Problem statement |
Every line of the entries that holds the word "wants" is to be copied.

Task material |
####

/-! ### MULSHP5I (R102) -/

/-- With SH = L(K) + 124 the reciprocal entry gives no less than the true quotient by `5^K`, since the entry is above
`2^SH / 5^K` (R81, R102). -/
theorem div_pow5_le_mulShift_pow5Inv (m : Nat) {k : Nat} (hk : k < 1024) :
    m / 5 ^ k ≤ mulShift m (pow5Inv k) (pow5Length k + 124) := by
  obtain ⟨-, habove, -⟩ := reciprocalEntryRule k hk
  have hpos := pow5Length_pos k
  have hexp : pow5Length k - 1 + 125 = pow5Length k + 124 := by omega
  rw [hexp] at habove
  rw [mulShift, Nat.le_div_iff_mul_le (by positivity)]
  calc m / 5 ^ k * 2 ^ (pow5Length k + 124) ≤ m / 5 ^ k * (pow5Inv k * 5 ^ k) := Nat.mul_le_mul_left _ habove.le
    _ = m / 5 ^ k * 5 ^ k * pow5Inv k := by ring
    _ ≤ m * pow5Inv k := Nat.mul_le_mul_right _ (Nat.div_mul_le_self _ _)

/-- The words of the example that R102 gives. -/
theorem mulshp5i_words :
    limb 0 (mulShift (10 ^ 17) (pow5Inv 17) 164) = 131072 ∧ limb 1 (mulShift (10 ^ 17) (pow5Inv 17) 164) = 0 ∧
    limb 2 (mulShift (10 ^ 17) (pow5Inv 17) 164) = 0 := by
  decide

/-- Settles O54: the entry has at most 126 bits, so the quotient fits; its bound from below is that of the entry. -/
theorem mulshp5iRule : Obligations.Mulshp5iRule := by
  unfold Obligations.Mulshp5iRule
  refine ⟨fun s sh k hk => ?performed, fun c v hop => ?word⟩
  case performed =>
    have hentry : pow5Inv k.toNat < 2 ^ 128 := (pow5Inv_bounds k.toNat).2.trans_lt (by norm_num)
    have hvalue := resultValue_mulShift s.opa hentry 0x08 sh.toNat s
    refine ⟨_, exec_mulshp5i (sh := sh) (decide_eq_true hk), hvalue, rfl, keepsAllButResult_performedQuotient _ _ s,
      fun ha => ?zero, fun hsh => ?above, ?sample⟩
    case zero =>
      rw [hvalue, ha]
      exact mulShift_zero_left _ _
    case above =>
      rw [hvalue, hsh]
      exact div_pow5_le_mulShift_pow5Inv _ k.isLt
    case sample =>
      rintro ha rfl rfl
      rw [performedQuotient_res0, performedQuotient_res1, performedQuotient_res2, ha]
      exact mulshp5i_words
  case word =>
    obtain ⟨hreserved, hindex, hcommand⟩ := decode_fused (c := c) (m := .mulshp5i) (n := c.p5iCount) hop
      (by simp [ReservedNonzero, hop]) (by simp [IndexBeyond, hop])
    exact ⟨hreserved, hindex, fun hrsv hk =>
      ⟨shField v, kField v, shField_toNat v, kField_toNat v, hcommand hrsv hk⟩⟩

end Sys2Proof.Machine
end

section
/-! What a command word ends in: the recorded cause, or the result (spec/60_exceptions.md R111, R115). -/

namespace Sys2Proof.Machine

/-- The step that takes a CMD write of a rejected word keeps the word, records the cause and replies OK (R111, R112). -/
theorem step_cmdWrite_of_rejected {s : State} {v : Word} {c : Cause} {rest : List HostInput}
    (h : Presents s ⟨.write, 0x18, .b8, v⟩ rest) (hd : decode s.sizes v = .rejected c) :
    step s = .next (giveReply ⟨.ok, 0⟩ (reject c (setCmd v { s with pending := rest }))) := by
  have hrun : execute v (setCmd v { s with pending := rest }) = .next (reject c (setCmd v { s with pending := rest })) :=
    execute_of_rejected hd
  calc step s = thenReply ⟨.ok, 0⟩ (execute v (setCmd v { s with pending := rest })) :=
        step_write (r := .cmd) h nofun nofun nofun
    _ = .next (giveReply ⟨.ok, 0⟩ (reject c (setCmd v { s with pending := rest }))) := by rw [hrun, thenReply]
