-- ==== Sys2Proof/Syntax.lean ====
section
/-! DEFINITION. The commands the XK17 takes from outside: one constructor for each row of the
operation table, with the operands that the row's event carries.  The part has no opcode words, so
an operand is what arrives with the event: a register address and value, the words on a link, the
outcome of a host access, a reading of the power die. -/

namespace Sys2Proof

/-- A port: 0 is UP, 1 to 16 are D1 to D16 (R5). -/
abbrev PortN := Fin 17
/-- A downstream port Dm, held as m - 1. -/
abbrev DnN := Fin 16
/-- A domain: 0 is the PF, 1 to 7 are VF1 to VF7 (R5). -/
abbrev DomN := Fin 8
/-- VFd, held as d - 1. -/
abbrev VfN := Fin 7
/-- A local endpoint. -/
abbrev EpN := Fin 32
/-- A crew. -/
abbrev CrewN := Fin 8
/-- Eight words: a command or transfer descriptor, an event entry, a black-box entry. -/
abbrev W8 := Vector Word 8

/-- The party that makes a register access (R194, R199, R385). -/
inductive Path where
  /-- PCIe through PF BAR0. -/
  | pf
  /-- PCIe through the VF BAR0 of VF v + 1. -/
  | vf (v : VfN)
  /-- The management SPI. -/
  | mg
  /-- The hub function, carrying out a request from the root. -/
  | hub
  /-- A command of domain d, whose register writes act as PCIe writes (R219). -/
  | cmd (d : DomN)
  /-- The configuration image (R381). -/
  | image
  /-- The stow set, restored at a wake (R341). -/
  | restore
  deriving DecidableEq, Repr

/-- How the host answered a read badly (R206, R242). -/
inductive ReadFail where
  /-- Answered with Unsupported Request. -/
  | ur
  /-- Answered with Completer Abort. -/
  | ca
  /-- Completed poisoned. -/
  | poisoned
  deriving DecidableEq, Repr

/-- What a read of host memory was for (R242). -/
inductive ReadUse where
  /-- A doorbell page. -/
  | page
  /-- Command descriptors. -/
  | commands
  /-- A transfer descriptor of endpoint k. -/
  | descriptor (k : EpN)
  /-- The data of a SEND on endpoint k. -/
  | sendData (k : EpN)
  deriving DecidableEq, Repr

/-- An error of the PCIe link or transaction layer (R205). -/
inductive LinkErr where
  | receiver | badTlp | badDllp | replayTimeout | replayRollover | dlProtocol | overflow | fcProtocol | malformed
  deriving DecidableEq, Repr

/-- A request that the endpoint does not serve (R190). -/
inductive BadRequest where
  /-- An I/O request, a locked read, or a memory request with Memory Space Enable 0. -/
  | unsupported
  /-- A read of BAR0 longer than 16 DW. -/
  | tooLong
  /-- A poisoned write. -/
  | poisonedWrite
  /-- A write to BAR2. -/
  | bar2Write
  /-- A packet that the link or the transaction layer refuses (R205). -/
  | link (e : LinkErr)
  deriving DecidableEq, Repr

/-- A read request of the host, or the read of TB_TIME0 by another path (R146, R185, R190, R193, R194). -/
inductive HostRead where
  /-- TB_TIME0, alone, through path p. -/
  | reg (p : Path)
  /-- `n` DW from byte offset `off` of function d's BAR0. -/
  | bar0 (d : DomN) (off : Word) (n : Nat)
  /-- `n` DW from byte offset `off` of BAR2. -/
  | bar2 (off : Word) (n : Nat)
  /-- The DW at byte offset `off` of function d's configuration space. -/
  | config (d : DomN) (off : Nat)
  deriving DecidableEq, Repr
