/-- The packet that port n is receiving, unless it has been discarded already. -/
def rxGood (p : Port) : Option RxPkt := (p.rxCur.bind (findRx p)).filter fun r => !r.bad

/-! ## Copies of a received packet -/

/-- Numbers of the received packets that some output still holds a copy of (R112). -/
def livePids (s : State) : List Nat :=
  (s.ports.toList.flatMap fun p => p.txq.map (·.pid) ++ (p.txCur.toList.map (·.pid))) ++
  (s.ula.reqs.toList.flatMap fun l => l.map (·.pid)) ++ (s.ula.susp.toList.map (·.1.pid))

/-- Free the receive-buffer space of every ended packet without copies and without a delivery
still to be made, and return its credits, but for one of an earlier link-up (R61, R71, R112). -/
def sweepRx (s : State) : State :=
  let live := livePids s
  let held := s.tt.slots.toList.filterMap fun o => o.bind fun x => if x.wants.isSome then x.rx else none
  let gone (r : RxPkt) : Bool := r.ended && !live.contains r.pid && !held.contains r.pid
  forEach portAll (fun a n =>
    let fr := s.ports[n].rx.filter gone
    let kP := (fr.filter fun r => r.hdr.pcls && !r.old).foldl (fun x r => x + creditsOf r.len) 0
    let kN := (fr.filter fun r => !r.hdr.pcls && !r.old).foldl (fun x r => x + creditsOf r.len) 0
    returnCredits (returnCredits (modPort a n fun p => { p with rx := p.rx.filter fun r => !gone r })
      n false kP) n true kN) s

/-- Close the packet that port n is sending with EAB (R60, R86).  `whole` says that all its words
have gone; otherwise how many have is a free value. -/
def closeEab (s : State) (n : PortN) (reason : Nat) (whole : Bool) : State :=
  match s.ports[n].txCur with
  | none => s
  | some t =>
    let w := if whole then t.len else min t.len (Config.wordsSent s.fresh)
    let s1 := modPort s n fun p =>
      addCredits (!t.pkt.hdr.pcls) (creditsOf t.len - creditsOf w) { p with txCur := none }
    let s2 := if n = 0 then
        { s1 with ula := { s1.ula with arb := { s1.ula.arb with holder := none } } } else s1
    bump (emit s2 (.eab n t.pkt w reason))

/-- Close the suspended packet of UP: RSM, its offset word, then EAB; after a failed trailer, `whole`, the
packet's remaining words come before EAB (R273). -/
def closeSusp (s : State) (reason : Nat) (whole : Bool) : State :=
  match s.ula.susp with
  | none => s
  | some (t, w) =>
    let sent := if whole then t.len else w
    emits { modPort s 0 (addCredits (!t.pkt.hdr.pcls) (creditsOf t.len - creditsOf sent)) with
      ula := { s.ula with susp := none, run := 0, arb := { s.ula.arb with aside := none } } }
      [.rsm 0 w, .eab 0 t.pkt sent reason]

/-- Everything that port n is sending is closed with EAB, a suspended packet of UP after the one in
progress. -/
def endTx (s : State) (n : PortN) (reason : Nat) : State :=
  let s1 := closeEab s n reason false
  if n = 0 then closeSusp s1 reason false else s1

/-- An answer that is lost gives the chunks it has taken back, and its slot waits on (R121). -/
def loseAnswer (pid : Nat) (o : Option Slot) : Option Slot :=
  o.map fun x => if x.rx = some pid then { x with rx := none, ansCh := 0, wants := none } else x

/-- End every copy of received packet `pid` because its input failed: a copy not started is
discarded, a copy being sent is closed with EAB, and a suspended one is closed once UP is free
(R86, R113, R273): `whole` says that its trailer has failed, so that all its words are here. -/
def stompCopies (s : State) (pid reason : Nat) (whole : Bool) : State :=
  let s0 := { s with tt := { s.tt with slots := s.tt.slots.map (loseAnswer pid) } }
  let s1 := forEach portAll (fun a n =>
    if a.ports[n].txCur.any (fun t => t.pid = pid) then boundary (closeEab a n reason whole) n else a) s0
  let s2 := { s1 with
    ports := s1.ports.map fun p => { p with txq := p.txq.filter fun t => t.pid != pid }
    ula := { s1.ula with
      reqs := s1.ula.reqs.map fun l => l.filter fun t => t.pid != pid
      susp := s1.ula.susp.map fun x =>
        if x.1.pid = pid then ({ x.1 with fail := some reason, done := whole }, x.2) else x } }
  if s2.ports[0].txCur.isNone && s2.ula.susp.any (fun x => x.1.pid = pid)
  then boundary (closeSusp s2 reason whole) 0 else s2

/-- The packet `pid` that port n is receiving is discarded before its end: its copies end now, the rest of
its words is discarded as it arrives, and its credits come back at its end (R58, R59, R74, R86, R88). -/
def spoilRx (s : State) (n : PortN) (pid reason : Nat) : State :=
  modPort (stompCopies s pid reason false) n fun p =>
    { p with
      rx := p.rx.map fun r => if r.pid = pid then { r with bad := true, dest := [] } else r
      rxCur := some pid
      rxSusp := if p.rxSusp = some pid then none else p.rxSusp }

/-- The end of the packet `pid` that port n receives, with its copies ended: they end now, and its words
give their credits back (R86, R88). -/
def dropRx (s : State) (n : PortN) (pid reason : Nat) (whole : Bool) : State :=
  let s1 := stompCopies s pid reason whole
  sweepRx (modPort s1 n fun p =>
    { p with
      rx := p.rx.map fun r => if r.pid = pid then { r with ended := true, dest := [] } else r
      rxCur := if p.rxCur = some pid then none else p.rxCur
      rxSusp := if p.rxSusp = some pid then none else p.rxSusp })

/-! ## What in flight refers to a TT slot (R121, R122) -/

/-- A packet whose end would have acted on slot j does so no more.  An inner request of the slot that is still to
be sent holds `c` chunks until then (R119). -/
def detachSlot (j : Fin 48) (c : Nat) (t : TxPkt) : TxPkt :=
  if t.act = .innerSent j then { t with act := if c = 0 then .none else .chunks c }
  else if t.act = .answerSent j then { t with act := .none } else t

/-- The chunks that slot j holds for its inner request (R119). -/
def heldChunks (s : State) (j : Fin 48) : Nat := (s.tt.slots[j].map (·.inCh)).getD 0

/-- An answer still arriving for slot j is discarded as it arrives (R122). -/
def dropAnswer (s : State) (j : Fin 48) : State :=
  { s with ports := s.ports.map fun p =>
    { p with rx := p.rx.map fun r => { r with dest := r.dest.filter fun d => d != .slot j } } }

/-- Nothing in flight refers to slot j any more: neither a packet's end nor an answer arriving.  DESIGN CHOICE:
an inner request of the slot that still waits in the port's transmit queue is sent all the same; the spec
withdraws it at the queue's reset alone (R123, R124; log entry 143).  It keeps its `c` chunks until it has been
sent (R119). -/
def forgetSlot (s : State) (j : Fin 48) (c : Nat) : State :=
  let s1 := dropAnswer s j
  { s1 with
    ports := s1.ports.map fun p =>
      { p with txq := p.txq.map (detachSlot j c), txCur := p.txCur.map (detachSlot j c) }
    ula := { s1.ula with
      reqs := s1.ula.reqs.map fun l => l.map (detachSlot j c)
      susp := s1.ula.susp.map fun x => (detachSlot j c x.1, x.2) } }


/-! ## The upstream arbiter's queues (R260) -/

/-- Queue a packet for UP at ULA requester r; while UP has no link or is held it is discarded as it
arrives (R125, R169). -/
def ulaPush (s : State) (r : Nat) (t : TxPkt) : State :=
  if isUp s.ports[0] then
    { s with ula := { s.ula with reqs := s.ula.reqs.setIfInBounds r (vAt s.ula.reqs [] r ++ [t]) } }
  else s

/-- ULA requester of a packet that concerns Dm (R260). -/
def ulaOf (m : DnN) : Nat := m.val

end Sys2Proof.Machine
end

####

Solution for this problem |
  let held := s.tt.slots.toList.filterMap fun o => o.bind fun x => if x.wants.isSome then x.rx else none
  o.map fun x => if x.rx = some pid then { x with rx := none, ansCh := 0, wants := none } else x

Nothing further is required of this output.